Defining sexuality

 

A closer look at what makes one form of sexuality different from another

By Brittney MacDonald, Life & Style Editor

Sexuality has always been a hot-button topic for our generation. How we define ourselves “in the bedroom” is a very complex part of our identity, and as we go through the motions, attempting to make sense of our various forms of desire, we run into the problematic issue of labels. Gone are the days of homo and hetero being the only sexualities you had to choose from, but as we come into a greater social understanding of what sexuality is, we are also given a far broader spectrum that we need to understand in order to navigate the treacherous waters of human companionship. To help with that, I have formulated a very limited list of varying sexualities and what defines them.

Starting with the very basic, we have homo- and heterosexuality. Though I trust everyone is aware of what these two terms mean, for posterity I shall reiterate: heterosexuality refers to being solely sexually attracted to someone of the opposite gender that you identify as, while homosexuality refers to being exclusively attracted to people of the same gender.

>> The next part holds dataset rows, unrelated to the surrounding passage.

-- ==== Sys2Proof/Machine/Cause.lean ====
section
/-! DEFINITION. Machine/Cause.lean: what blocks a partition: the hem, the hold cap and the HOLD_CAUSE codes (01 R20 to R36). -/
namespace Sys2Proof.Machine
open Sys2Proof

/-- The full number of the tick whose low 32 bits are given, nearest to a tick that the partition knows (01 R26). -/
def widenTick (near low : Nat) : Nat :=
  let up := (low + 2 ^ 32 - near % 2 ^ 32) % 2 ^ 32
  if up < 2 ^ 31 then near + up else near - (2 ^ 32 - up)

/-- c(n) + 1 for the neighbour on a port (01 R20). -/
def State.reportedTicks (s : State) (p n : Nat) : Nat := bankGet 0 (s.part p).reported n

/-- Ticks completed by the slowest neighbour, and by the fastest. -/
def State.slowest (s : State) (p : Nat) : Option Nat := ((s.exchangePorts p).map (s.reportedTicks p)).min?
def State.fastest (s : State) (p : Nat) : Option Nat := ((s.exchangePorts p).map (s.reportedTicks p)).max?

/-- The hem condition for granting tick t + 1: t − c(n) ≤ HEM_DEPTH for every exchange neighbour (01 R21). -/
def State.hemOk (s : State) (p t : Nat) : Bool :=
  (s.exchangePorts p).all (fun n => t + 1 ≤ s.fld .HEM_DEPTH p + s.reportedTicks p n)

/-- The live hold entry with the lowest h (01 R28). -/
def lowestHold (near : Nat) : List HoldEntry → Option HoldEntry
  | [] => none
  | e :: t =>
    if !e.live then lowestHold near t
    else match lowestHold near t with
      | none => some e
      | some f => if widenTick near f.tick < widenTick near e.tick then some f else some e

def State.lowestHold (s : State) (p : Nat) : Option HoldEntry := Sys2Proof.Machine.lowestHold (s.planTick p) (s.part p).holds

/-- The cap allows tick t (01 R28). -/
def State.capAllows (s : State) (p t : Nat) : Bool :=
  match s.lowestHold p with
  | none => true
  | some e => t ≤ widenTick (s.planTick p) e.tick + s.fld .HEM_DEPTH p

/-- The next grant is denied by the hem or the cap (01 R37). -/
def State.grantDenied (s : State) (p : Nat) : Bool :=
  let t := s.planTick p
  s.pstate p = .running && t < (s.part p).completed && (!s.hemOk p t || !s.capAllows p (t + 1))

/-- HOLD_COUNT counts a transition into that condition (01 R37). -/
def State.noteDenied (s : State) (p : Nat) : State :=
  let now := s.grantDenied p
  if now = (s.part p).denied then s
  else
    let s := s.setPart p { s.part p with denied := now }
    if now then s.addFld .HOLD_COUNT 1 p else s

/-- The core has completed tick t: it has passed its TICK, or ended, and no macro-operation of tick t or before is outstanding
(03 R85). A core without instructions has no part in the plan (log entry 12). -/
def Core.doneTick (c : Core) (t : Nat) : Bool :=
  c.prog.isEmpty || ((c.cp = .ended || t < c.tick) && c.queue.all (fun o => t < o.tick) && c.started.all (fun r => t < r.op.tick))

/-- The arrivals of tick t have landed (01 R14, 06 R189). -/
def State.landed (s : State) (p t : Nat) : Bool :=
  (s.part p).arrivals.all (fun a => a.tick ≠ t || reached 32 (s.fld .SYNC_GIVEN a.core a.counter) a.target)

/-- Both conditions of R15 hold for tick t. -/
def State.tickReady (s : State) (p t : Nat) : Bool := (s.partCores p).all (fun e => e.2.doneTick t) && s.landed p t

/-- Heavy families hold a power token (03 Table 3.3). -/
def isHeavy : Family → Bool
  | .matmul | .attn => true
  | _ => false

/-- The dies of a partition. -/
def State.partDies (s : State) (p : Nat) : List Nat := (List.range 64).filter (fun nn => s.diePart nn = p)

/-- A neighbouring partition is being re-cut on a shared die resource: the partition runs, is out of scope, and the shared tables are being
switched (01 Table 1.5, 02 Table 2.8). -/
def State.recutNear (s : State) (p : Nat) : Bool := (s.pstate p).active && s.sharedPaused && !s.bit .ARM_SCOPE p

/-- A tick is in progress and not complete. -/
def State.tickOpen (s : State) (p : Nat) : Bool :=
  (s.pstate p = .running || s.pstate p = .stopping) && (s.part p).completed ≤ s.planTick p

/-- The ports by which an arrival of the tick may still come: those of the job while an arrival whose declared producer is on another
device has not landed (06 R193; log entry 71). -/
def State.arrivalPorts (s : State) (p : Nat) : List Nat :=
  let t := s.planTick p
  let due : Bool := (s.part p).arrivals.any (fun a => a.tick = t && !reached 32 (s.fld .SYNC_GIVEN a.core a.counter) a.target &&
    dKind (s.decl a.core a.counter) = 0 && dRank (s.decl a.core a.counter) ≠ s.ownRank p)
  if s.tickOpen p && due then (List.range 32).filter (fun n => (s.partPorts p).contains n || (s.exchangePorts p).contains n) else []

/-- An arrival of the tick comes from the Plinth: a step of a replacement, or a MOVE that reads an object (01 Table 1.5). -/
def State.plinthLoads (s : State) (p : Nat) : Bool :=
  (s.pstate p).active &&
    (s.fld .REPL_STATUS_STATE p = 2 || (s.partCores p).any (fun e => e.2.xfers.any (fun x => (x.args.lookup .srcKind).getD 0 = 4)))

/-- Accesses of a partition that wait at a stack, each with the code it presents (11 R366): the rinse window, the refresh window of its
pseudo-channel, the queue. -/
def State.stackWaits (s : State) (p : Nat) : List Nat :=
  s.hbmStacks.flatMap (fun e => e.2.waiting.filterMap (fun a =>
    match a with
    | .pkt k _ =>
      if k.part ≠ p then none
      else if s.stackState e.1 = stackRinse then some 0x0D
      else if s.refreshing e.1 (pseudoCh k.addr) then some 0x0C
      else some 0x08
    | _ => none))

/-- A macro-operation of the partition waits at the level of a code: its injection waits on a full buffer or for its epoch (07 R233,
09 R303), or arbitration that is timing holds it up (log entry 5). -/
def State.levelStalled (s : State) (p code : Nat) : Bool :=
  let ops := (s.partCores p).flatMap (fun e => e.2.started.filter (fun r => !r.done && !r.blocked))
  ops.any (fun r => r.level = code) || (!ops.isEmpty && s.tickOpen p && Config.levelWait s.raw p code)

/-- A pool request of an earlier tick withholds the grant (01 R16). -/
def State.poolDelays (s : State) (p : Nat) : Bool :=
  let t := s.planTick p
  s.pstate p = .running && t < (s.part p).completed && !(s.part p).poolPending.all (fun k => t ≤ k)

/-- A level below is stalled: a code from 0x05 to 0x09 is present (01 Table 1.5). -/
def State.anyLevel (s : State) (p : Nat) : Bool :=
  [5, 6, 7, 8, 9].any (s.levelStalled p) || s.poolDelays p || !(s.stackWaits p).isEmpty

/-- The condition of a HOLD_CAUSE code is present (01 Table 1.5; which arrivals and ports the codes 0x02, 0x0A and 0x0B mean: log entry 71). -/
def State.causePresent (s : State) (p code : Nat) : Bool :=
  let st := s.pstate p
  let run : Bool := st = .running || st = .stopping
  let t := s.planTick p
  let open_ := s.tickOpen p
  let cores := s.partCores p
  let replaying : Bool := (s.arrivalPorts p).any (fun n => s.flag .LINK_STATUS_REPLAYING n)
  let darning : Bool := (s.arrivalPorts p).any (fun n => s.fld .LINK_STATUS_STATE n = linkRetrain || s.flag .LINK_STATUS_CAL_ACTIVE n ||
    (bankGet {} s.ports n).seqKind ≠ .idle)
  match code with
  | 0x01 => open_ && cores.any (fun e => e.2.started.any (fun r => r.op.tick ≤ t && !r.blocked)) && !s.anyLevel p
  | 0x02 => open_ && !s.landed p t && !replaying && !darning && !s.plinthLoads p
  | 0x03 => st.active && cores.any (fun e => e.2.started.any (fun r => r.blocked && e.2.barrier = none) || (e.2.barrier.elim false (fun b => !b.2.2)))
  | 0x04 => st.active && cores.any (fun e => e.2.barrier.elim false (fun b => b.2.2))
  | 0x05 => s.levelStalled p 0x05
  | 0x06 => s.levelStalled p 0x06 || s.poolDelays p
  | 0x07 => s.levelStalled p 0x07
  | 0x08 => s.levelStalled p 0x08 || (s.stackWaits p).contains 0x08
  | 0x09 => s.levelStalled p 0x09 || (open_ && s.outbox.any (fun e => e.1 = p && s.offDevice p e.2 && s.injectionWaits p))
  | 0x0A => replaying
  | 0x0B => darning
  | 0x0C => (s.stackWaits p).contains 0x0C
  | 0x0D => (s.stackWaits p).contains 0x0D
  | 0x0E => st.active && (s.partDies p).any (fun nn => s.dieStep .THERM_DIE_STEP nn ≠ 0)
  | 0x0F => open_ && cores.any (fun e => e.2.queue.any (fun o => isHeavy o.fam && e.2.token.elim true (fun k => k.1 ≠ o.id)))
  | 0x10 => (s.partDies p).any (fun nn => (s.domain nn).st = .waking || ((s.domain nn).st = .discharging && (s.domain nn).want))
  | 0x11 => (s.partDies p).any s.stepping
  | 0x12 => s.plinthLoads p
  | 0x13 => run && cores.any (fun e => e.2.slotWait)
  | 0x14 => run && (s.srvWaitHost p || s.recordWaits p)
  | 0x15 => s.recutNear p
  | 0x16 => st = .brk
  | 0x17 => st = .fault
  | _ => false

/-- The highest local code present; 0 for none (01 R36). -/
def State.localCause (s : State) (p : Nat) : Nat := ((List.range 24).reverse.find? (s.causePresent p)).getD 0

/-- HOLD_CAUSE_SET.BITS: field bit n − 1 stands for code n (01 R36). -/
def State.causeSet (s : State) (p : Nat) : Nat := ((List.range 23).map (fun k => if s.causePresent p (k + 1) then 2 ^ k else 0)).sum

/-- HOLD_CAUSE.CODE, REMOTE and HOPS (01 R36). -/
def State.holdCause (s : State) (p : Nat) : Nat × Bool × Nat :=
  let c := s.localCause p
  if c ≠ 0 then (c, false, 0)
  else match s.lowestHold p with
    | some e => (e.cause, true, e.hops)
    | none => (0, false, 0)

end Sys2Proof.Machine
end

Bisexuality is the term used to describe someone who is attracted to both men and women, while pan- or omnisexuals are attracted to all genders. Though this may sound the same, it isn’t. All genders refers not to just men and women, but to people who are gender ambiguous or who identify as opposite of their biological or birth sex. Pansexuals don’t factor gender into sexual attraction, where omnisexuals do pay attention to a person’s gender, but are attracted to people of all genders. Omnisexuality also refers to a very specific psychology regarding sexual intimacy in some instances. Omnisexuals tend to disassociate sex from love, meaning that they may have multiple sexual partners, but only one significant other. That isn’t to accuse omnisexuals of being more likely to be unfaithful or incapable of maintaining a monogamous relationship—many will do it out of respect for their significant other.

Moving on, there is also asexuality, which is used to describe someone who does not feel sexual attraction towards people of any gender. Asexuality is not used to describe people who are incapable of having sex, just those who are not motivated to do so. Asexuals are perfectly capable of sexual performance, and may—if they so choose—have sex on occasion. This does not exclude them from being asexual, or alter their sexuality in any way. Demisexuality is a fairly complex sexuality that almost eliminates physical attraction. Instead, demisexuals only feel sexual attraction once they have formed an emotional relationship with another person. This emotional relationship can be platonic initially, but then evolve into a romantic and/or sexual relationship. Oftentimes demisexuals will mistake their lack of sexual attraction as being a form of asexuality, only to find out later when a prosperous emotional relationship occurs, that that is not the case.

Similar to demisexuality, sapiosexuality doesn’t involve physical attraction upon first initiation. Sapiosexuals are primarily attracted to intelligence or people they perceive as being intelligent. This means that sexual attraction only occurs after a pre-existing relationship has formed. Unlike demisexuals, this relationship doesn’t need to be very far progressed. Instead a simple favourable impression can be enough.

To be honest, I could go on and on. There are plenty of sexualities out there to describe almost any form of desire you could imagine or feel. The trick is to wade through everything that is unrelated to find something you feel comfortable using to describe yourself. In the end, all of these various words are just labels to better help you formulate your identity and find a companion best suited to your unique existence.